[Saved data entries]
/-- The function that owns a line's extent. -/
def lineOwner (line : Nat) (s : State) : Option Nat :=
  let e := 64 * line / 2 ^ 30
  if extKind e s = 1 then some (rd EXT_FUNCTION e s) else none

/-! ## Answers -/

/-- STATUS that an answer with no error carries: LATE after the request's deadline (R188, R224). -/
def withDeadline (r : HReq) (s : State) : Status := if lateFor r.deadline s then .late else .ok

/-- A home request has ended with no error: a LATE completion is counted (R188). -/
def countLateReq (r : HReq) (s : State) : State := if lateFor r.deadline s then noteLate r.line (lineOwner r.line s) s else s

/-- A part of another hub's request is answered (R289): after the last, the packet's source has its RDATA or RCMP. -/
def inboundPart (id p : Nat) (st : Status) (data : List Byte) (s : State) : State :=
  match look s.syr.inbound id with
  | none => s
  | some x =>
    let x := { x with left := x.left - 1, st := Status.worse x.st st, parts := put p data x.parts }
    if x.left ≠ 0 then { s with syr := { s.syr with inbound := put id x s.syr.inbound } } else
    syrAnswer x.pkt x.st (if x.st.good && x.pkt.opc != 0x2 then x.parts.flatMap Prod.snd else [])
      { s with syr := { s.syr with inbound := del id s.syr.inbound } }

/-- A request that takes no copy is answered: with data, done, or with a status (Table 1). -/
def answer (w : Who) (st : Status) (data : List Byte) (s : State) : State :=
  let s := doneOut w s
  match w with
  | .site j tag =>
    if !st.good then zcpAnswer j 0x15 tag st s
    else if data.isEmpty then zcpAnswer j 0x14 tag st s
    else zcpSend j { opc := 0x19, cls := 3, hdr := hdrR 0x19 tag st 0 0 0, data := data } s
  -- a failed CXL.cache request has GO-Err, any data being zeros; a failed CXL.io read a Completer Abort (R239)
  | .cxl j tag => emit { kind := .cxlSite, dest := j, tag := tag, args := [if st.good then 0 else 2],
                         data := if st.good then data else List.replicate 64 0 } s
  | .cxlIo j tag => emit { kind := .cxlSite, dest := j, tag := tag, args := [if st.good then 3 else 4],
                           data := if st.good then data else [] } s
  | .mesh k id => meshAnswer k id st data s
  | .desc g k => completeDesc g k st (if st.good then ofBytes data else 0) 0 0 s
  | .piece j p => setPiece j p (if !st.good then .failed st else if data.isEmpty then .moved else .have data) s
  | .inbound id p => inboundPart id p st data s
  | .hub => s

/-- A request at the home is answered: LATE where it has no error and its deadline has passed. -/
def answerReq (r : HReq) (st : Status) (data : List Byte) (s : State) : State :=
  if st = .ok then answer r.who (withDeadline r s) data (countLateReq r s) else answer r.who st data s

/-- The site that made a request. -/
def whoSite : Who → Option Nat
  | .site j _ | .cxl j _ | .cxlIo j _ => some j
  | _ => none
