/-- A changed cap is sent with PWR_CAP (R228). -/
def regrant (j : Nat) (s : State) : State :=
  let cap := siteGrant j s
  if cap = rd SITE_PWR_CAP j s then s else
  let s := wr SITE_PWR_CAP j cap s
  if siteCxl j s then s else zcpSend j { opc := 0x22, cls := 5, hdr := hdrPwrCap cap } s

/-! ## Flits (R217 to R219, R221, R222) -/

/-- Data slots that follow a header (R218). -/
def dataSlots (opc : Nat) : Nat :=
  match opc with
  | 0x18 | 0x19 | 0x1C => 4
  | 0x05 => 5
  | _ => 0

/-- The class of a message a chiplet may send; none for a code it may not (Table 4, and Table 1 of R193). -/
def chipletClass (opc : Nat) : Option Nat :=
  match opc with
  | 0x01 | 0x02 | 0x03 | 0x04 | 0x05 | 0x06 | 0x07 => some 0
  | 0x10 | 0x11 | 0x14 | 0x16 | 0x17 => some 2
  | 0x18 | 0x1A => some 3
  | 0x1C => some 4
  | _ => none

/-- The bits a header may use (Table 3). -/
def headerMask (opc : Nat) : Nat :=
  let f := fun lo w => (2 ^ w - 1) * 2 ^ lo
  match opc with
  | 0x01 | 0x02 | 0x03 | 0x04 | 0x05 => f 0 7 + f 8 12 + f 20 38 + f 64 32
  | 0x1C => f 0 6 + f 8 12 + f 20 38 + f 64 32
  | 0x06 => f 0 6 + f 8 12 + f 20 10 + f 32 32
  | 0x07 => f 0 6 + f 8 12 + f 20 16 + f 36 16
  | 0x17 => f 0 6 + f 8 8 + f 32 32
  | 0x18 => f 0 6 + f 8 12 + f 20 7
  | 0x1A => f 0 6 + f 8 12 + f 20 4 + f 64 64
  | _ => f 0 6 + f 8 12 + f 20 4

/-- The header has no reserved bit set, and its code is one a chiplet may send (R221). -/
def headerGood (h : Nat) : Bool :=
  (chipletClass (slice h 0 6)).isSome && Nat.land h (headerMask (slice h 0 6)) == wrap 128 h

/-- A message whole in its slots. -/
def msgOf (slots : List Nat) : ZMsg :=
  let h := slots.headD 0
  let opc := slice h 0 6
  { opc := opc, cls := (chipletClass opc).getD 0, hdr := h, data := ((slots.drop 1).take 4).flatMap (toBytes 16),
    mask := if opc = 0x05 then wrap 64 (nth 0 slots 5) else 0 }

/-- One slot of a delivered flit (R218): `kind` 0 idle, 1 header, 2 data. None where a rule is broken. -/
def takeSlot (kind v : Nat) (x : Site) : Option Site :=
  let need := match x.slots with
    | [] => 0
    | h :: _ => dataSlots (slice h 0 6) + 1 - x.slots.length
  let finish := fun (slots : List Nat) =>
    if slots.length = dataSlots (slice (slots.headD 0) 0 6) + 1 then { x with slots := [], rx := x.rx ++ [msgOf slots] }
    else { x with slots := slots }
  match kind with
  | 0 => some x
  | 1 => if need = 0 ∧ headerGood v then some (finish [v]) else none
  | 2 => if need = 0 then none else some (finish (x.slots ++ [v]))
  | _ => none

/-- The slots of a flit in order; none where a rule is broken. -/
def takeSlots (map : Nat) : List Nat → Nat → Site → Option Site
  | [], _, x => some x
  | v :: t, i, x =>
    match takeSlot (slice map (2 * i) 2) v x with
    | none => none
    | some y => takeSlots map t (i + 1) y

/-- Credits that a control slot returns, by class (Table 2). -/
def flitCredits (ctrl : Nat) : List Nat := (List.range 6).map (fun i => slice ctrl (16 + 8 * i) 8)

/-- The chiplet's grant is at least what R222 asks: FWD 32, RSP 16, DAT 16, TIM 8. -/
def grantEnough (c : List Nat) : Bool :=
  decide (32 ≤ nth 0 c 1) && decide (16 ≤ nth 0 c 2) && decide (16 ≤ nth 0 c 3) && decide (8 ≤ nth 0 c 5)
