-- ==== Sys2Proof/Machine/Bringup.lean ====
section
/-! DEFINITION. Sys2Proof/Machine/Bringup.lean: the end of bring-up: configuration, firmware banks, the memory and slice plans,
firmware's extents, the bring-up record and READY (spec/17_bringup_reset_service.md R424 to R432, R437,
spec/07_memory_and_system_cache.md R159 to R165, R178, spec/15_security_and_isolation.md R389). -/

namespace Sys2Proof.Machine

open Sys2Proof

/-! ## Configuration bank and firmware (R429, R437) -/

/-- The RTP selects the bank of the configuration store; with none it says so (Table 5). -/
def selectCfg (s : State) : State :=
  let c := chooseCfg s.boot.flash
  let s := setBoot (fun x => { x with cfgUse := c }) s
  let s := s |> wr HUB_BOOT_CFG_BANK 0 (c.getD 0) |> wrb HUB_BOOT_CFG_NONE 0 c.isNone
  if c.isNone then addEntry 0xA 0 1 0 s else s

/-- The bank of target `t` that firmware starts from: the active one if it verifies, else the other; none if neither does. -/
def pickBank (t : Nat) (s : State) : Option Nat :=
  let a := nth 0 s.boot.flash.active (t - 1)
  if bankGood t (fwBank t a s) s then some a
  else if bankGood t (fwBank t (1 - a) s) s then some (1 - a)
  else none

/-- A target starts (R437): the bank in use is active, and a fallback or a failure is recorded. The staging image of a target that
falls back is no longer staged. -/
def startTarget (t : Nat) (s : State) : State :=
  let a := nth 0 s.boot.flash.active (t - 1)
  match pickBank t s with
  | none => addEntry 0x9 t 2 0 (s |> wr FW_ACTIVE_VERSION (t - 1) 0 |> wr FW_STAGE_ACTIVE_BANK (t - 1) a)
  | some b =>
    let v := manVersion (fwBank t b s).man
    let s := s |> wr FW_ACTIVE_VERSION (t - 1) v |> wr FW_STAGE_ACTIVE_BANK (t - 1) b
    if b = a then s else
    let s := setStage t 0 0 0 (wr HUB_BOOT_FALLBACK 0 (rd HUB_BOOT_FALLBACK 0 s + 2 ^ (t - 1)) s)
    addEntry 0x9 t 1 v (setBoot (fun x => { x with flash := { x.flash with active := modNth (t - 1) (fun _ => b) x.flash.active } }) s)

/-! ## Memory (R159 to R164, R178) -/

/-- Cold training of MEM_j: the package it finds, and its channels. -/
def trainSite (j : Nat) (f : MemFound) (s : State) : State :=
  if f.pkg = 0 then
    s |> wr MEM_CFG_PKG j 0 |> wr MEM_CFG_DUAL_RANK j 0 |> wr MEM_CHCAP_GRANULES j 0 |> wr MEM_STATUS_STATE j 0
      |> wr MEM_STATUS_CH_OK j 0 |> wr MEM_STATUS_HALF_HIGH j 0 |> wr SITE_SLOTS_WEIGHT j 0
  else
    let s := setSiteMode j (wrap 8 f.ok)
      (s |> wr MEM_CFG_PKG j f.pkg |> wrb MEM_CFG_DUAL_RANK j f.dual |> wr MEM_CHCAP_GRANULES j (31 * (f.raw / 32)))
    forEach ((List.range 8).filter (bit f.ok)) (fun c s => trainRate j c s) s

/-- What the bring-up record says of MEM_j: its failed channels, and its mode (Table 5). -/
def recordSite (j : Nat) (s : State) : State :=
  let st := rd MEM_STATUS_STATE j s
  let s := if st = 0 then s else
    forEach (List.range 8) (fun c s => if bit (rd MEM_STATUS_CH_OK j s) c then s else addEntry 0x2 (8 * j + c) 1 0 s) s
  match st with
  | 0 => addEntry 0x3 j 1 0 s
  | 2 => addEntry 0x3 j 2 (rd MEM_STATUS_HALF_HIGH j s) s
  | 4 => addEntry 0x3 j 3 (rd MEM_STATUS_HALF_HIGH j s) s
  | _ => s

/-- The memory sites: trained in COLD bring-up; in WARM and SOFT the channels keep their training, and a site that has lost a
channel takes its mode from those it has (R169, R178). A site out of service stays out. -/
def bringMemory (cold : Bool) (l : List MemFound) (s : State) : State :=
  forEach (List.range (memSites s)) (fun j s =>
    let st := rd MEM_STATUS_STATE j s
    let s := if cold then trainSite j (nth { pkg := 0 } l j) s
             else if st = 0 ∨ st = 3 then s else setSiteMode j (rd MEM_STATUS_CH_OK j s) s
    recordSite j s) s

/-- The weight w_s of MEM_j. -/
def siteWeight (j : Nat) (s : State) : Nat := rd SITE_SLOTS_WEIGHT j s

/-- The list of the default plan (R164): sites with weight, then those with weight 2. -/
def planSites (s : State) : List Nat :=
  (List.range (memSites s)).filter (fun j => 1 ≤ siteWeight j s) ++ (List.range (memSites s)).filter (fun j => siteWeight j s == 2)

/-- The default steering plan (R164), and NE, NF and MEM_SIZE (R162). -/
def steeringPlan (s : State) : State :=
  let s := setMem (fun m => { m with moveTo := none, moves := [], partMoves := [] }) s
  let l := planSites s
  let w := l.length
  let ones := ((List.range (memSites s)).filter (fun j => 1 ≤ siteWeight j s)).length
  let k := if w = 0 then 0 else 1024 / w
  let ne := w * k
  let s := forEach (List.range 1024) (fun e s => s |> rst SITE_STEER_SITE e |> rst SITE_STEER_SLOT e |> rst SITE_STEER_VALID e) s
  let s := forEach (List.range ne) (fun e s =>
    let j := nth 0 l (e % w)
    s |> wr SITE_STEER_SITE e j |> wr SITE_STEER_SLOT e (e / w * siteWeight j s + (if ones ≤ e % w then 1 else 0))
      |> wr SITE_STEER_VALID e 1) s
  let s := forEach (List.range (memSites s)) (fun j s =>
    wr SITE_SLOTS_SLOTS j (siteWeight j s * (k + rd MEM_GLOBAL_SPARE 0 s)) s) s
  let nfs := ((List.range (memSites s)).filter (fun j => rd SITE_SLOTS_SLOTS j s != 0)).map (fun j => granules j s / rd SITE_SLOTS_SLOTS j s)
  let nf := match nfs with
    | [] => 0
    | a :: t => t.foldl min a
  s |> wr MEM_GEOM_NE 0 ne |> wr MEM_NF_NF 0 nf |> wr MEM_SIZE_BYTES 0 (ne * nf * 256)

/-! ## Tiles and slices (R165) -/

/-- Each tile that passed its proof pass is in service with the built-in set; the others are out, and recorded. -/
def bringTiles (ok : Nat) (s : State) : State :=
  forEach (List.range (tiles s)) (fun t s =>
    let s := loadBuiltIn t s
    if bit ok t then s else addEntry 0x1 (ptileOf t s) 1 t (wr GRV_STATUS_STATE t 3 s)) s

/-- The default slice plan: bucket b to the (b mod N)-th tile in service. -/
def slicePlan (s : State) : State :=
  let l := tilesIn s
  forEach (List.range 4096) (fun b s => s |> wr SLICE_STEER_TILE b (nth 0 l (b % l.length)) |> wr SLICE_STEER_MOVING b 0) s

/-! ## Firmware's extents (R389) -/

/-- The extents that Herva firmware takes: the run that ends at the highest extent wholly below MEM_SIZE. -/
def firmwareExts (s : State) : List Nat :=
  let top := min 2560 (memSize s / 2 ^ 30)
  let n := min top (1 + Config.firmwareRun s.fuses.variant (rd FW_ACTIVE_VERSION 0 s) % 4)
  (List.range n).map (fun i => top - n + i)

/-- They read KIND FIRMWARE, under the key of slot 84. -/
def takeFirmwareExts (s : State) : State :=
  newKey 84 (forEach (firmwareExts s) (fun e s => s |> wr EXT_KIND e 2 |> setB EXT_KEY_EN e) s)

/-! ## Configuration items (R431, Table 3) -/

/-- The last item of each type, in order. -/
def lastItems (l : List (Nat × List Byte)) : List (Nat × List Byte) :=
  match l with
  | [] => []
  | p :: t => if t.any (fun q => q.1 == p.1) then lastItems t else p :: lastItems t

/-- The items that bring-up applies. -/
def cfgItems (s : State) : List (Nat × List Byte) := ((bankUsed s).map (fun b => lastItems (bankItems b))).getD []

/-- SETUP: its pairs are written in order as PF writes. -/
def applySetup : Nat → List Byte → State → State
  | 0, _, s => s
  | fuel + 1, l, s =>
    if l.length < 8 then s
    else applySetup fuel (l.drop 8) (writeBar 0 (ofBytes (l.take 4) / 4 * 4) 4 (ofBytes ((l.drop 4).take 4)) s)

/-- RULING: images of RULE_CTL, RULE_START and RULE_PIN_DELAY; the position is set before the role. -/
def applyRuling (d : List Byte) (s : State) : State :=
  let c := ofBytes (d.take 4)
  let s := s |> wr RULE_START_START 0 (ofBytes ((d.drop 4).take 8)) |> wr RULE_PIN_DELAY_DELAY 0 (ofBytes ((d.drop 12).take 2))
  doRuleCtlWrite (slice c 0 2) (slice c 2 5) (slice c 7 5) (bit c 12) s

/-- MEMORY comes before the channels train and the plan is built (R160, R164). -/
def applyMemory (s : State) : State :=
  match (cfgItems s).find? (fun p => p.1 == 0x0003) with
  | some p =>
    let v := ofBytes (p.2.take 4)
    s |> wr MEM_GLOBAL_RATE 0 (legal MEM_GLOBAL_RATE 0 (slice v 0 4)) |> wr MEM_GLOBAL_SPARE 0 (legal MEM_GLOBAL_SPARE 0 (slice v 4 4))
  | none => s

/-- An item is applied. Keys, roots, policies and SAVED_STEERING are only read from the store; MEMORY and JOIN have a time of
their own; an item of unknown TYPE is skipped and recorded. -/
def applyItem (p : Nat × List Byte) (s : State) : State :=
  let v := ofBytes (p.2.take 4)
  match p.1 with
  | 0x0001 => s |> wr HUB_ID_ID 0 (slice v 0 12) |> wr HUB_ID_TWIN 0 (slice v 12 1) |> setB HUB_ID_ID_VALID 0
  | 0x0002 => applyRuling p.2 s
  | 0x0004 => setBoot (fun x => { x with subsys := v }) s
  | 0x000B => applySetup (p.2.length / 8) p.2 s
  | 0x0003 | 0x0005 | 0x0006 | 0x0007 | 0x0008 | 0x0009 | 0x000A | 0x000C => s
  | ty => addEntry 0xA 0 2 ty (setBoot (fun x => { x with skipped := true }) s)

/-- What an item would have loaded is at its reset value where no bank is valid (R429). -/
def noItems (s : State) : State :=
  let s := s |> rst HUB_ID_ID 0 |> rst HUB_ID_TWIN 0 |> rst HUB_ID_ID_VALID 0 |> rst RULE_START_START 0 |> rst RULE_PIN_DELAY_DELAY 0
    |> rst MEM_GLOBAL_RATE 0 |> rst MEM_GLOBAL_SPARE 0
  doRuleCtlWrite 0 0 0 false (setBoot (fun x => { x with subsys := 0 }) s)

/-- The axes that the store names join (R299); with no valid bank none does. -/
def joinNamed (s : State) : State :=
  match (cfgItems s).find? (fun p => p.1 == 0x0005) with
  | some p => doJoin (slice (ofBytes (p.2.take 4)) 0 3) s
  | none => s

/-! ## READY (R424 to R426) -/

/-- The host link, and its record where it is below x16 at 64 GT/s. -/
def bringLink (l : HostLink) (s : State) : State :=
  let s := setLink l s
  if l.rate = 6 ∧ l.width = 16 then s else addEntry 0x7 0 1 (rd HOST_STATUS_RATE 0 s + 2 ^ 3 * rd HOST_STATUS_WIDTH 0 s) s

/-- Nothing holds READY at 0 (R426). -/
def mayReady (s : State) : Bool :=
  rdb SEC_STATUS_SELFTEST_OK 0 s && !rdb SEC_STATUS_FIPS_ERROR 0 s && rd FW_ACTIVE_VERSION 0 s != 0 &&
  rd FW_ACTIVE_VERSION 1 s != 0 && !(tilesIn s).isEmpty && !(planSites s).isEmpty && decide (s.life.state < 4)

/-- The RTP's self-tests of a cold power-on, unless they have run (R404, R405): the island is ready, or in the error state. -/
def coldSelftest (cls : Nat) (ok : Bool) (s : State) : State :=
  if cls ≠ 0 ∨ rdb SEC_STATUS_SELFTEST_OK 0 s ∨ rdb SEC_STATUS_FIPS_ERROR 0 s then s
  else if ok then selftestsPass s else fipsEnter s

/-- The bank of the configuration store is selected; at a cold power-on in ANALYSIS the store is reduced before any of it is
used (R420). -/
def startStore (cls : Nat) (s : State) : State :=
  let s := selectCfg s
  if cls ≠ 0 then s else
  let s := startWipe s
  wr HUB_BOOT_CFG_BANK 0 (s.boot.cfgUse.getD 0) s

/-- Configuration space is ready, whatever holds READY. -/
def hostUp (s : State) : State := { s with host := { s.host with cfgReady := true } }

/-- Everything but READY: items, plans, extents and the record. The board's reference clocks run, so the fabric's is locked
(Table 1; DESIGN CHOICE, log entry 162). -/
def bringUpWork (cls since : Nat) (f : BringUp) (s : State) : State :=
  let kept := s.boot.entries.filter (fun e => [0x4, 0x5, 0x6, 0x8].contains e.1)
  let s := setB SYR_STATUS_CLK_OK 0 (setBoot (fun x => { x with cls := cls, skipped := false, entries := kept }) (hostUp s))
  let s := coldSelftest cls f.selftest (startStore cls s)
  let s := forEach [2, 1, 3] startTarget (wr HUB_BOOT_FALLBACK 0 0 (wr HUB_BOOT_LAST 0 cls s))
  let s := if s.boot.cfgUse.isNone then noItems s else applyMemory s
  let s := if f.ruleRef then setB RULE_STATUS_PIN_REF_OK 0 s else s
  let s := if cls = 2 then s else bringLink f.link s
  let s := slicePlan (bringTiles f.tiles (steeringPlan (bringMemory (cls == 0) f.mem s)))
  let s := forEach (cfgItems s) applyItem (takeFirmwareExts s)
  let s := forEach f.groups (fun p => setGroup p.1 p.2) (forEach f.routes (fun p => setRoute p.1 p.2) s)
  wr HUB_BOOT_READY_MS 0 ((now16 s - since) / us16 1000) s

/-- READY is set and posted; a MASTER hub is LOCKED (R39), and the axes named join. -/
def setReady (s : State) : State :=
  let s := setB HUB_GLOBAL_READY 0 (setBoot (fun x => { x with bring := none }) s)
  let s := wrb HUB_GLOBAL_DEGRADED 0 (!s.boot.entries.isEmpty) s
  let s := if role s = 1 then enterLocked s else s
  let s := hubEvent [0] 0x0001 .ok (regImage HUB_GLOBAL_blk 0 s) s
  resumeRings (joinNamed s)

/-- BRINGUP_COMPLETE (R424, R425): training has ended, and the extents that R394 names have been overwritten. In SCRAPPED and
LOCKED nothing trains but the host link (R410). -/
def doBringupComplete (f : BringUp) (s : State) : State :=
  match s.boot.bring with
  | none => s
  | some (cls, since) =>
    if s.boot.perst || !s.sec.burns.isEmpty || s.sec.rtpAt.isSome then s
    else if 4 ≤ s.life.state then setLink f.link (hostUp (coldSelftest cls f.selftest s))
    else
      let s := bringUpWork cls since f s
      if mayReady s then setReady s else s

/-- BRINGUP_COMPLETE. -/
def execBringupComplete (f : BringUp) (s : State) : Host.Outcome State Fault Refusal := .next (clocked (doBringupComplete f) s)

end Sys2Proof.Machine
end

### Assignment:
Copy every line of the records above, starting with the first, up to and including the line containing "def withDeadline (r".

### Solution for this task:
/-- The function that owns a line's extent. -/
def lineOwner (line : Nat) (s : State) : Option Nat :=
  let e := 64 * line / 2 ^ 30
  if extKind e s = 1 then some (rd EXT_FUNCTION e s) else none

/-! ## Answers -/

/-- STATUS that an answer with no error carries: LATE after the request's deadline (R188, R224). -/
def withDeadline (r : HReq) (s : State) : Status := if lateFor r.deadline s then .late else .ok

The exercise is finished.